2. Dapat mengetahui interaksi antara ekosistem terumbu karang dengan biota
laut.
3. Dapat mengetahui teknik pendataan ekosistem terumbu karang dengan biota
laut.
II. TINJAUAN PUSTAKA
2.1 Mangrove
Mangrove merupakan ekosistem khas pesisir yang dipengaruhi oleh pasang surut.
Mangrove tumbuh lebat di pantai yang berlumpur, delta, muara sungai besar, laguna dan teluk
yang terlindung. Setiap tipe mangrove yang terbentuk berkaitan erat dengan factor habitatnya,
di antaranya tanah, genangan air pasang, salinitas, erosi, penambahan lahan pesisir, fisiografi,
kondisi sungai dan aktivitas manusia. Fungsi hutan bakau di wilayah pesisir bukan hanya
penting sebagai pelindung fisik tetapi juga sebagai bagian terintegrasi dari eksositem wilayah
pesisir lainnya, seperti ekosistem terumbu karang dan ekosistem padang lamun (Pontoh,
2011).
2.1.1 Definisi Mangrove
Mangrove menurut Odum (1983), berasal dari kata mangal yang menunjukan
komunitas suatu tumbuhan. Menurut Supriharyono (2000) menunjukan bahwa kata mangrove
mempunyai dua arti yakni pertama sebagai komunitas atau masyarakat tumbuhan atau hutan
yang tahan terhadap kadar garam atau salinitas, dan kedua sebagai individu spesies.
Mangrove adalah vegetasi hutan yang tumbuh diantara garis pasang surut, tetapi juga dapat
tumbuh pada pantai karang, pada dataran koral mati yang diatasnya ditumbuni selapis tipis
pasir atau ditumbuni lumpur atau pantai berlumpur (Rahim dan Wahyuni, 2017).

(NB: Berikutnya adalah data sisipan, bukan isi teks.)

/-- Settles O25: the class names the counters and the dating; the trailer is laid out once. -/
theorem orderFrameIsDated : Obligations.OrderFrameIsDated := by
  refine ⟨?stamped, ?classes, fun a raw => ⟨rfl, fun g => ?phase⟩, fun x => ?trailer⟩
  case stamped =>
    intro s p f rest sub order i g hrunning hgateway hf hkind hoversize hmode hlookup frame lane raw hlong hshort hfcs hneeded hwaiting hroom
    have hclass : f.classification frame = some (.looked (.matched i .stamp g)) := Reception.classification_looked hkind hneeded hlookup
    have hcomplete : f.complete frame = true := Reception.complete_of_order hkind (.inr (by rw [hlookup]; rfl))
    have hrun := exec_frameEnd_stamped (sub := sub) (order := order) hrunning hgateway hf (.inr hkind) hoversize hmode hlong hshort hfcs
      hwaiting hcomplete
    have hdated := State.endOrder_dated (s := s.sorted p .ordinary) (p := p) (t := s.readingAt sub) (osc := s.oscAt sub)
      (d := { group := g, index := some i, keyAbsent := false }) hclass rfl
    have hmate : (s.sorted p .ordinary).port (mate p) = s.port (mate p) := State.port_withPort_other _ _ _ _ (mate_ne p)
    have hoffered (table : MatchTable) (x : Lane) := State.offerFrame_unrecorded (s := ((s.sorted p .ordinary).withTable table).withLane (laneOf p) x)
      (p := mate p) (bytes := datedFrame frame (lane.trailerFor s.auction f.detection { group := g, index := some i, keyAbsent := false }))
      (detection := f.detection) (t := s.readingAt sub) (osc := s.oscAt sub)
      (fillOf_datedFrame _ _ (by omega) (hmate ▸ hroom))
    refine ⟨_, lane.trailerFor s.auction f.detection { group := g, index := some i, keyAbsent := false },
      hrun.trans (congrArg Host.Outcome.next hdated), rfl, ?_, before_stampOver _ _, rfl, rfl, rfl, rfl, rfl, rfl, rfl, rfl, ?_, ?_, ?_, ?_⟩
    · rw [Lane.trailerFor_eq]
      exact decide_eq_true_iff
    · exact (hoffered _ _).1.trans (congrArg (fun x : PortState => x.fifo ++ _) hmate)
    · rw [State.offerFrame_lane, State.lane_withLane_self]
      rfl
    · rw [State.offerFrame_table]
      exact MatchTable.hit_slot s.table f.detection.bank i .stamp g
    · refine (hoffered _ _).2.trans ?_
      rw [State.offerFrame_lanes, State.offerFrame_table]
      rfl
  case classes =>
    intro s p f rest sub order hrunning hgateway hf hoversize hmode frame lane k bank raw needed hlong hshort hfcs hwaiting run ended hit
      offered passed dated
    have hrun (hkind : f.kind = some .other ∨ f.kind = some .order) (hcomplete : f.complete frame = true) :
        run = .next ((s.sorted p .ordinary).endOrder p f frame (s.readingAt sub) (s.oscAt sub)) :=
      exec_frameEnd_stamped hrunning hgateway hf hkind hoversize hmode hlong hshort hfcs hwaiting hcomplete
    have hpassed {c : Classification} (hclass : f.classification frame = some c) (hdating : c.dating f.detection.profile.defaultAction = none) :
        Host.Outcome.next ((s.sorted p .ordinary).endOrder p f frame (s.readingAt sub) (s.oscAt sub)) =
          passed (s.table.hit bank c) (k.raise c f.detection.profile.defaultAction) :=
      congrArg Host.Outcome.next (State.endOrder_passed (s := s.sorted p .ordinary) hclass hdating)
    have hdated {c : Classification} {d : Dating} (hclass : f.classification frame = some c)
        (hdating : c.dating f.detection.profile.defaultAction = some d) :
        Host.Outcome.next ((s.sorted p .ordinary).endOrder p f frame (s.readingAt sub) (s.oscAt sub)) =
          dated (s.table.hit bank c) (k.raise c f.detection.profile.defaultAction) d.group d.index d.keyAbsent :=
      congrArg Host.Outcome.next (State.endOrder_spelled hclass hdating)
    clear_value dated passed
    refine ⟨fun hkind => ?other, fun hkind habsent => ?absent, fun hkind hneeded => ?looked⟩
    case other =>
      exact (hrun (.inl hkind) (Reception.complete_of_kind hkind (by decide))).trans (hpassed (Reception.classification_other hkind) rfl)
    case absent =>
      exact (hrun (.inr hkind) (Reception.complete_of_order hkind (.inl habsent))).trans
        (hdated (d := { group := none, index := none, keyAbsent := true }) (Reception.classification_short hkind habsent) rfl)
    case looked =>
      have hlooked {found : Lookup} (h : f.lookup = some found) :
          run = .next ((s.sorted p .ordinary).endOrder p f frame (s.readingAt sub) (s.oscAt sub)) ∧
            f.classification frame = some (.looked found) :=
        ⟨hrun (.inr hkind) (Reception.complete_of_order hkind (.inr (by rw [h]; rfl))), Reception.classification_looked hkind hneeded h⟩
      refine ⟨fun i g h => ?_, fun i g h => ?_, fun i g h => ?_, fun h haction => ?_, fun h haction => ?_⟩
      · exact (hlooked h).1.trans (hdated (d := { group := g, index := some i, keyAbsent := false }) (hlooked h).2 rfl)
      · exact (hlooked h).1.trans (hdated (d := { group := none, index := some i, keyAbsent := false }) (hlooked h).2 rfl)
      · exact (hlooked h).1.trans (hpassed (hlooked h).2 rfl)
      · have hdatedNow := hdated (d := { group := none, index := none, keyAbsent := false }) (hlooked h).2 (by rw [haction]; rfl)
        rw [haction] at hdatedNow
        exact (hlooked h).1.trans hdatedNow
      · obtain ⟨hdating, hraise⟩ := Classification.defaulted_passed haction k
        have hpassedNow := hpassed (hlooked h).2 hdating
        rw [hraise] at hpassedNow
        exact (hlooked h).1.trans hpassedNow
  case phase =>
    exact ⟨GroupRecord.phase_idle, GroupRecord.phase_early, GroupRecord.phase_late, GroupRecord.phase_call⟩
  case trailer =>
    refine ⟨?_, x.bytes_length⟩
    refine congrArg (fun head => head ++ beBytes 2 (check head).toNat) (Trailer.head_eq ?_ ?_)
    · cases x.group <;> rfl
    · unfold Trailer.indexByte
      cases x.index <;> rfl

Mangrove merupakan suatu tempat yang bergerak akibat adanya pembentukan tanah
lumpur dan daratan secara terus menerus sehingga secara perlahan berubah menjadi semi
daratan.pengertian mangrove yang berbeda beda sebenarnya memiliki arti yang sama yaitu
formasi hutan daerah tropika dan subtropika yang terdapat di pantai rendah dan tenang,
berlumpur serta mendapat pengaruh pasang surut air laut. Hutan mangrove juga merupakan
mata rantai penting dalam pemeliharaan keseimbangan ekosistem perairan laut. Mangrove
dapat tumbuh di pantai dengan syarat pantainya terlindung dan relative tenang dan mendapat
sedimen dari muara sungai (Arief, 2003).
2.1.2 Fungsi Utama Ekosistem Mangrove
Ekosistem mangrove merupakan ekosistem yang subur, karena degradasi serasah
mangrove memasok unsur hara bagi lingkungannya. Unsur hara kemudian dimanfaatkan oleh
plankton dalam fotosintesis, sehingga perairan mempunyai produktivitas yang tinggi. Hal ini
menyebabkan kelimpahan organisme pada tingkatan trofik dalam rantai makanan menjadi
tinggi pula. Ketersediaan plankton dan benthos di perairan tersebut merupakan makanan bagi
ikan. Dengan kondisi tersebut, ikan memanfaatkan ekosistem perairan mangrove sebagai
daerah mencari makan, memijah, dan pembesaran. Jadi mangrove mempunyai nilai ekologis
yang tinggi untuk menunjang keberlangsungan ekosistem akuatik di Kawasan mangrove
Blanakan.
Menurut Rahim dan Wahyuni (2019), Ekosistem mangrove mempunyai beberapa
peran baik secara fisik, kimia maupun biologi yang sangat menunjang bagi pemenuhan
kebutuhan manusia yaitu:
sebagai pelindung dan penahan pantai
sebagai penghasil bahan organic
sebagai habitat fauna
sebagai penahan abrasi, erosi dan sedimen
sebagai sumber bahan industry dan
sebagai kawasan pariwisata dan konservasi
2.1.3 Karakteristik Mangrove
Mangrove menggambarkan spesies pohon-pohon khas atau semak-semak yang hidup
di daerah intertidal dengan habitat yang tergenang dan bersalinitas daerah intertidal
merupakan daerah pesisir yang memiliki fluaktuasi faktor lingkungan yang tinggi, seperti
suhu, sedimen dan pasang surut. Mangrove mampu beradaptasi terhadap kondisi lingkungan
tersebut, sekalipun demikian mangrove tidak hanya tumbuh di daerah intertidal saja.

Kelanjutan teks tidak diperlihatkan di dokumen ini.